DATA SHOWN >>
-- ==== Sys2Proof/Machine/Timing.lean ====
section
/-! DEFINITION. The spec's durations as formulas in reference clock periods. The machine does not count reference periods (log 4): these say how far apart the commands that end a stretch of time come. -/

namespace Sys2Proof.Machine.Timing

/-- FREF, nominally 24 MHz (00_scope, Time). -/
def refHz : Nat := 24000000

/-- R38: reference periods in a tick. -/
def tickPeriods (tickDiv : Nat) : Nat := tickDiv + 1

/-- R3: reference periods between samples of a line. -/
def samplePeriods (divisor : Nat) : Nat := divisor + 1

/-- R1: reference periods in a bit time of a line. -/
def bitPeriods (divisor : Nat) : Nat := 16 * samplePeriods divisor

/-- R1: reference periods in a character time of a line. -/
def characterPeriods (c : LineSettings) : Nat := charTime c * bitPeriods c.divisor

/-- R44: reference periods between samples of an event input pin. -/
def pinSamplePeriods : Nat := 8

/-- R165: P, chosen by the straps BAUD1 and BAUD0. -/
def strapP : PinLevel → PinLevel → Nat
  | .low, .low => 51
  | .low, .high => 25
  | .high, .low => 12
  | .high, .high => 3

/-- R165: reference periods in a link bit time. -/
def linkBitPeriods (p : Nat) : Nat := 4 * (p + 1)

/-- R165: the reference clock edge at which link sample `k` is taken: the first at or after k x (P + 1) / 4. -/
def linkSampleEdge (p k : Nat) : Nat := (k * (p + 1) + 3) / 4

/-- R165: reference periods in a link frame of a number of bytes, ten bits each. -/
def linkFramePeriods (p bytes : Nat) : Nat := bytes * 10 * linkBitPeriods p

/-- R168: the gap that discards a frame: 20 ms. -/
def gapPeriods : Nat := refHz / 50

/-- R177: reference periods within which the sequencer takes its next event. -/
def eventPeriods : Nat := 8

/-- R178: the last decided slot of a format. -/
def lastDecidedSlot (f : Format) : Nat := if f.hasNinth then 10 else 9

end Sys2Proof.Machine.Timing
end

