theorem endsInBadLength_append {s : State} {samples : List PinLevel} {last : PinLevel} {low high : Byte}
    (rx : (s.takeLinkSamples samples).link.rx = .headerLow low)
    (delivers : ((s.takeLinkSamples samples).link.bytes.sample (Sense.normal.apply last)).2 = some high) :
    endsInBadLength s (samples ++ [last]) = badLength low high := by
  simp only [endsInBadLength, List.dropLast_concat, List.getLast?_concat, rx, Option.bind_some, delivers]

/-- The last sample of an undisturbed byte completes a length field that is out of range. -/
theorem endsInBadLength_of_byte {s : State} {low high : Byte} (h : s.link.rx = .headerLow low)
    (ready : s.link.bytes = ByteReceiver.ready) (bad : natOfBytes [low, high] < 2 ∨ 1026 < natOfBytes [low, high]) :
    endsInBadLength s (linkSamples [high]) = true := by
  have data := takeDataSlots s (fun j _ => Sense.normal.drive ((linkLevels high)[j]?.getD .mark)) ready rfl rfl 8
    (le_refl 8)
  rw [slotLevels_steady] at data
  have before := (State.takeLinkSamples_append s _ (List.replicate 15 .high)).trans
    ((congrArg (·.takeLinkSamples (List.replicate 15 .high)) data).trans (State.takeLinkSamples_stopBit _ rfl rfl))
  have delivers := ByteReceiver.sample_last (l := .mark) (v7 := .mark) (v8 := .mark) (w := false)
    (slots := .space :: levelsOfByte high ++ [.mark]) rfl (Sense.normal.apply .high)
  have byte : byteOfLevels (((Level.space :: levelsOfByte high ++ [Level.mark]).drop 1).take 8) = high :=
    byteOfLevels_levelsOfByte high
  rw [byte] at delivers
  rw [linkSamples_singleton, endsInBadLength_append (low := low) (high := high)]
  · exact (badLength_iff low high).2 bad
  · rw [before]; exact h
  · rw [before]; exact delivers

/-- Settles O10. -/
theorem badFramesDiscarded : Obligations.BadFramesDiscarded := by
  refine ⟨fun b low high got s h ready last bad => congrArg Host.Outcome.next ?_,
    fun low high s h ready bad => congrArg Host.Outcome.next ?_, fun s inside => congrArg Host.Outcome.next ?_⟩
  · rw [takeLinkSamples_byte s b ready, State.takeByte_last h last, State.judgeFrame_bad]
    · rfl
    · have short : natOfBytes [low, high] ≤ got.length := by omega
      rwa [List.take_append_of_le_length short]
  · rw [if_pos (endsInBadLength_of_byte h ready bad), takeLinkSamples_byte s high ready,
      State.takeByte_badLength h bad]
    rfl
  · unfold State.frameTimeout
    split
    · next hunts => exact absurd hunts inside
    all_goals rfl

end Sys2Proof.Machine

/-! PROOFS. The requests that read, and STATS_READ (R136, R137, R144). -/

namespace Sys2Proof.Machine

/-! ### Numbers up to the last -/

@[simp] theorem withLine_quad (s : State) (i : LineId) (act : LineId → Answer) : withLine s (quadByte i) act = act i := by
  rw [withLine, quadOfByte_quadByte]

@[simp] theorem withUnit_quad (s : State) (u : UnitId) (act : UnitId → Answer) : withUnit s (quadByte u) act = act u := by
  rw [withUnit, quadOfByte_quadByte]

@[simp] theorem withRegion_quad (s : State) (id : RegionId) (act : RegionId → Answer) :
    withRegion s (quadByte id) act = act id := by
  rw [withRegion, quadOfByte_quadByte]

/-! ### The reading requests -/

theorem lineStatusContent_eq (i : LineId) (r : Receiver) : lineStatusContent i r =
    [quadByte i, r.state.code, byteOfBits [r.stopPending, r.startPending, r.awaitingMark, decide (r.level = .space)],
      BitVec.ofNat 8 r.idle, BitVec.ofNat 8 (if r.state = .settle then r.markRun / 16 else 0)] := by
  unfold lineStatusContent Receiver.shownRun
  cases r.state <;> rfl

theorem txStatusContent_eq (i : LineId) (u : TxUnit) : txStatusContent i u =
    [quadByte i, u.state.code, BitVec.ofNat 8 u.queue.length,
      match u.lastOutcome with
      | some .ok => 0
      | some .collision => 1
      | some .aborted => 2
      | none => 3] := by
  unfold txStatusContent
  cases u.lastOutcome with
  | none => rfl
  | some o => cases o <;> rfl

theorem seqStatusContent_eq (q : Sequencer) : seqStatusContent q =
    [q.state.code, BitVec.ofNat 8 q.table.length, BitVec.ofNat 8 q.current.val] ++
      bytesOfNat 2 q.occurrence ++ [q.guardGen, q.flags] ++
      [match q.link with | none => 0xFF | some r => BitVec.ofNat 8 r.val] ++
      [BitVec.ofNat 8 q.queue.length, q.cause.code, byteOfBits [q.out.asserted], byteOfBits [q.lastFire.isSome]] ++
      match q.lastFire with
      | none => [0, 0, 0, 0, 0, 0, 0]
      | some f => [BitVec.ofNat 8 f.step.val, BitVec.ofNat 8 f.cause.code] ++ bytesOfNat 4 f.time.toNat ++ [f.tag] := by
  unfold seqStatusContent
  cases q.link <;> cases q.lastFire <;> simp [byteOfBits, triggerPayload]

AIM OF THE EXERCISE >> Using the entries above, copy exactly the lines from the one containing "rw [withUnit, quadOfByte_quadByte]" through the last, both included.

ANSWER AREA >>
  rw [withUnit, quadOfByte_quadByte]

@[simp] theorem withRegion_quad (s : State) (id : RegionId) (act : RegionId → Answer) :
    withRegion s (quadByte id) act = act id := by
  rw [withRegion, quadOfByte_quadByte]

/-! ### The reading requests -/

theorem lineStatusContent_eq (i : LineId) (r : Receiver) : lineStatusContent i r =
    [quadByte i, r.state.code, byteOfBits [r.stopPending, r.startPending, r.awaitingMark, decide (r.level = .space)],
      BitVec.ofNat 8 r.idle, BitVec.ofNat 8 (if r.state = .settle then r.markRun / 16 else 0)] := by
  unfold lineStatusContent Receiver.shownRun
  cases r.state <;> rfl

theorem txStatusContent_eq (i : LineId) (u : TxUnit) : txStatusContent i u =
    [quadByte i, u.state.code, BitVec.ofNat 8 u.queue.length,
      match u.lastOutcome with
      | some .ok => 0
      | some .collision => 1
      | some .aborted => 2
      | none => 3] := by
  unfold txStatusContent
  cases u.lastOutcome with
  | none => rfl
  | some o => cases o <;> rfl

theorem seqStatusContent_eq (q : Sequencer) : seqStatusContent q =
    [q.state.code, BitVec.ofNat 8 q.table.length, BitVec.ofNat 8 q.current.val] ++
      bytesOfNat 2 q.occurrence ++ [q.guardGen, q.flags] ++
      [match q.link with | none => 0xFF | some r => BitVec.ofNat 8 r.val] ++
      [BitVec.ofNat 8 q.queue.length, q.cause.code, byteOfBits [q.out.asserted], byteOfBits [q.lastFire.isSome]] ++
      match q.lastFire with
      | none => [0, 0, 0, 0, 0, 0, 0]
      | some f => [BitVec.ofNat 8 f.step.val, BitVec.ofNat 8 f.cause.code] ++ bytesOfNat 4 f.time.toNat ++ [f.tag] := by
  unfold seqStatusContent
  cases q.link <;> cases q.lastFire <;> simp [byteOfBits, triggerPayload]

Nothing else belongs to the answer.